### Exercise
The lines to reproduce run from the first one below to the line containing "(hf : isFormatM op = false)", both included. Reproduce them exactly and nothing else.

### Data extract
-- ==== Sys2Proof/Laws/PerInstr.lean ====
section
/-!
SUPPORT. The family RoundTrip: what the encoder writes, the decoder reads back, with every operand at every value that its
field admits. One lemma for each constructor of Instr.
-/
namespace Sys2Proof

set_option Elab.async false

theorem nbits_eq (x hi lo : Nat) : nbits x hi lo = x / 2 ^ lo % 2 ^ (hi + 1 - lo) := by
  simp [nbits, pow2, Nat.shiftRight_eq_div_pow, Nat.shiftLeft_eq]

theorem fld_eq {w lo x : Nat} (b : BitVec w) (h : x / 2 ^ lo % 2 ^ w = b.toNat) : fld w lo x = b := by
  apply BitVec.eq_of_toNat_eq
  simpa [fld, Nat.shiftRight_eq_div_pow] using h

/-- An instruction of one word. -/
theorem decode_one (n op : Nat) (i : Instr) (rest : List Word) (hn : n < 4294967296) (ho : n / 33554432 = op)
    (hf : isFormatM op = false) (hd : decodeOp op n = some i) : decode (BitVec.ofNat 32 n :: rest) = some (i, rest) := by
  have h1 : (BitVec.ofNat 32 n).toNat = n := by simp; omega
  have h2 : n >>> 25 = op := by rw [Nat.shiftRight_eq_div_pow]; exact ho
  simp [decode, h1, h2, hf, hd]

/-- The two words of format M. -/
theorem decode_two (op aop : Nat) (d a b off : BitVec 8) (inv : BitVec 1) (scope : BitVec 3) (ord : BitVec 2)
    (space sz : BitVec 3) (e : BitVec 8) (rest : List Word)
    (f : BitVec 8 → BitVec 8 → BitVec 8 → BitVec 8 → BitVec 1 → BitVec 3 → BitVec 2 → BitVec 3 → BitVec 3 → BitVec 8 → Instr)
    (ho : op < 128) (ha : aop < 16) (hf : isFormatM op = true) (hd : decodeM op aop = some f) :
    decode (encodeM op aop d a b off inv scope ord space sz e ++ rest) =
      some (f d a b off inv scope ord space sz e, rest) := by
  have k1 := d.isLt; have k2 := a.isLt; have k3 := b.isLt; have k4 := off.isLt; have k5 := inv.isLt
  have k6 := scope.isLt; have k7 := ord.isLt; have k8 := space.isLt; have k9 := sz.isLt; have k10 := e.isLt
  simp only [Nat.reducePow] at k1 k2 k3 k4 k5 k6 k7 k8 k9 k10
  have hn : (BitVec.ofNat 32 (op * 33554432 + d.toNat * 65536 + a.toNat * 256 + b.toNat)).toNat =
      op * 33554432 + d.toNat * 65536 + a.toNat * 256 + b.toNat := by simp; omega
  have hm : (BitVec.ofNat 32 (off.toNat * 16777216 + aop * 1048576 + inv.toNat * 524288 + scope.toNat * 65536 +
      ord.toNat * 16384 + space.toNat * 2048 + sz.toNat * 256 + e.toNat)).toNat =
      off.toNat * 16777216 + aop * 1048576 + inv.toNat * 524288 + scope.toNat * 65536 +
      ord.toNat * 16384 + space.toNat * 2048 + sz.toNat * 256 + e.toNat := by simp; omega
  have h2 : (op * 33554432 + d.toNat * 65536 + a.toNat * 256 + b.toNat) >>> 25 = op := by
    rw [Nat.shiftRight_eq_div_pow]; omega
  have h3 : nbits (op * 33554432 + d.toNat * 65536 + a.toNat * 256 + b.toNat) 24 24 = 0 := by
    rw [nbits_eq]; omega
  have h4 : nbits (off.toNat * 16777216 + aop * 1048576 + inv.toNat * 524288 + scope.toNat * 65536 +
      ord.toNat * 16384 + space.toNat * 2048 + sz.toNat * 256 + e.toNat) 23 20 = aop := by
    rw [nbits_eq]; omega
  simp only [encodeM, List.cons_append, List.nil_append, decode, hn, hm, h2, hf, if_true, h3, h4, hd, Option.map_some]
  rw [fld_eq d (by omega), fld_eq a (by omega), fld_eq b (by omega), fld_eq off (by omega), fld_eq inv (by omega),
    fld_eq scope (by omega), fld_eq ord (by omega), fld_eq space (by omega), fld_eq sz (by omega), fld_eq e (by omega)]

/-- The decoder reads back what the encoder writes. -/
def Laws.RoundTrip.Statement (i : Instr) : Prop := encode i ≠ [] → ∀ rest, decode (encode i ++ rest) = some (i, rest)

### Solution for this problem
-- ==== Sys2Proof/Laws/PerInstr.lean ====
section
/-!
SUPPORT. The family RoundTrip: what the encoder writes, the decoder reads back, with every operand at every value that its
field admits. One lemma for each constructor of Instr.
-/
namespace Sys2Proof

set_option Elab.async false

theorem nbits_eq (x hi lo : Nat) : nbits x hi lo = x / 2 ^ lo % 2 ^ (hi + 1 - lo) := by
  simp [nbits, pow2, Nat.shiftRight_eq_div_pow, Nat.shiftLeft_eq]

theorem fld_eq {w lo x : Nat} (b : BitVec w) (h : x / 2 ^ lo % 2 ^ w = b.toNat) : fld w lo x = b := by
  apply BitVec.eq_of_toNat_eq
  simpa [fld, Nat.shiftRight_eq_div_pow] using h

/-- An instruction of one word. -/
theorem decode_one (n op : Nat) (i : Instr) (rest : List Word) (hn : n < 4294967296) (ho : n / 33554432 = op)
    (hf : isFormatM op = false) (hd : decodeOp op n = some i) : decode (BitVec.ofNat 32 n :: rest) = some (i, rest) := by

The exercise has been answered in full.